WHAT TO PRODUCE. Once you reach the line containing "the packets. -/" in the entries below, write out that line and each one after it down to the line containing "def msgResult (q", exactly and with nothing added.

===== LISTED RECORDS =====

-- ==== Sys2Proof/Machine/Brm.lean ====
section
/-! DEFINITION. Barvar Remote Memory (R399-R433): descriptors, queue pairs, regions, arriving packets, acknowledgement, timers. -/

namespace Sys2Proof.Machine

/-! ## Counts and key slots -/

/-- `RMA_DROP`k advances. -/
def brmDrop (s : State) (k : Nat) : State := { s with rmaDrop := tset s.rmaDrop k (tget s.rmaDrop k 0 + 1) }

/-- The slot may not be used by the instance (R495): status and detail; `none` where it may. -/
def keyRefused (s : State) (vi : Vi) (slot : BitVec 8) (encrypt : Bool) : Option (BitVec 8 × BitVec 8) :=
  match tget? s.keys slot.toNat with
  | none => some (0x05, 0xC0)
  | some k => if k.owner ≠ vi then some (0x05, 0xC0) else if encrypt && k.decOnly then some (0x0B, 0xC1) else none

/-! ## Region fields (R406) -/

def regBase (r : Region) : Nat := bits r.blk 41 0
def regLen (r : Region) : Nat := bits r.blk 105 64
def regRd (r : Region) : Bool := bit r.blk 128
def regWr (r : Region) : Bool := bit r.blk 129
def regAtomic (r : Region) : Bool := bit r.blk 130
def regEnc (r : Region) : Bool := bit r.blk 131
def regAny (r : Region) : Bool := bit r.blk 132
def regMap (r : Region) : Bool := bit r.blk 133
def regKey (r : Region) : BitVec 8 := BitVec.ofNat 8 (bits r.blk 143 136)
def regDev (r : Region) : BitVec 16 := BitVec.ofNat 16 (bits r.blk 159 144)
def regVi (r : Region) : Vi := BitVec.ofNat 8 (bits r.blk 167 160)
def regIbase (r : Region) : Nat := bits r.blk 233 192

def getRegion (s : State) (n : Nat) : Option Region :=
  match tget? s.ctxs n with | some (.region r) => some r | _ => none
def setRegion (s : State) (n : Nat) (r : Region) : State := putCtx s n (.region r)

/-- RKEY of a region. -/
def rkeyOf (n : Nat) (r : Region) : BitVec 48 := BitVec.ofNat 48 (r.gen.toNat * 2 ^ 24 + n)

/-- The region of an RKEY. -/
def regionOf (s : State) (rkey : BitVec 48) : Option (Nat × Region) :=
  match getRegion s (bits rkey 23 0) with
  | some r => if r.gen.toNat = bits rkey 47 24 then some (bits rkey 23 0, r) else none
  | none => none

/-- Every region, with its context number. -/
def regions (s : State) : List (Nat × Region) :=
  s.ctxs.filterMap (fun e => match e.2 with | .region r => some (e.1, r) | _ => none)
/-- Every QP end, with its context number. -/
def qps (s : State) : List (Nat × Qp) :=
  s.ctxs.filterMap (fun e => match e.2 with | .qp q => some (e.1, q) | _ => none)

/-- The importer named by a region is the QP's peer. -/
def importerIs (r : Region) (q : Qp) : Bool := regDev r == qpPeerDev q && regVi r == qpPeerVi q

/-- A packet admitted by a region is performed, refused or discarded (R429). -/
def unadmit (s : State) (n : Nat) (psn : BitVec 32) : State :=
  (regions s).foldl (fun s e =>
    if e.2.admitted.contains (n, psn) then setRegion s e.1 { e.2 with admitted := e.2.admitted.filter (· != (n, psn)) } else s) s

/-! ## Completing messages (R421, R431) -/

/-- USER of a BRM descriptor. -/
def bUser (d : DOp) : BitVec 32 := BitVec.ofNat 32 (bits (dWord d 7) 63 32)

/-- A BRM descriptor completes. -/
def brmFinish (s : State) (vi : Vi) (q : Nat) (seq : BitVec 48) (r : BitVec 8 × BitVec 8) (bytes : Nat) : State :=
  match findDesc s vi q seq with
  | some d => if d.kind = 4 then finish s d r.1 r.2 bytes (bUser d) else s
  | none => s

/-- Bytes from `upto` on that acknowledged packets cover without a gap; `fuel` bounds the packets. -/
def ackedPrefix (l : List (Nat × Nat)) (upto : Nat) : Nat → Nat
  | 0 => upto
  | fuel + 1 =>
    match l.find? (fun p => p.1 == upto && decide (p.2 > 0)) with
    | some p => ackedPrefix l (upto + p.2) fuel
    | none => upto

/-- A packet of the message is sent and neither acknowledged nor refused. -/
def msgOpen (q : Qp) (m : TxMsg) : Bool := q.pkts.any (fun p => p.msn == m.msn && p.opc == m.opc)

/-- A message's outcome, once it has one: status, detail, BYTES (R421, R422). -/
def msgResult (q : Qp) (m : TxMsg) : Option (BitVec 8 × BitVec 8 × Nat) :=
  match m.refusal with
  | some r => if msgOpen q m then none else some (r.1, r.2, ackedPrefix m.acked 0 (m.acked.length + 1))
  | none =>
    let ok : BitVec 8 × BitVec 8 × Nat := (if m.poisoned then 0x0A else 0, 0, m.len)
    if m.opc = 0x01 then (if m.cut ≥ m.len ∧ !msgOpen q m then some ok else none)
    else if m.opc = 0x02 then (if m.got ≥ m.len then some ok else none)
    else if m.got > 0 ∧ !msgOpen q m then some (ok.1, 0, 8)
    else none

/-- Instance address of an offset of another device. -/
def devAddr (d : BitVec 16) (off : Nat) : Word :=
  at_ (bits d 15 12) 60 ||| at_ (bits d 11 8) 56 ||| at_ (bits d 7 4) 52 ||| at_ (bits d 3 0) 51 ||| BitVec.ofNat 64 (off % 2 ^ 42)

=====

RESULT OF THE EXERCISE.
/-- Bytes from `upto` on that acknowledged packets cover without a gap; `fuel` bounds the packets. -/
def ackedPrefix (l : List (Nat × Nat)) (upto : Nat) : Nat → Nat
  | 0 => upto
  | fuel + 1 =>
    match l.find? (fun p => p.1 == upto && decide (p.2 > 0)) with
    | some p => ackedPrefix l (upto + p.2) fuel
    | none => upto

/-- A packet of the message is sent and neither acknowledged nor refused. -/
def msgOpen (q : Qp) (m : TxMsg) : Bool := q.pkts.any (fun p => p.msn == m.msn && p.opc == m.opc)

/-- A message's outcome, once it has one: status, detail, BYTES (R421, R422). -/
def msgResult (q : Qp) (m : TxMsg) : Option (BitVec 8 × BitVec 8 × Nat) :=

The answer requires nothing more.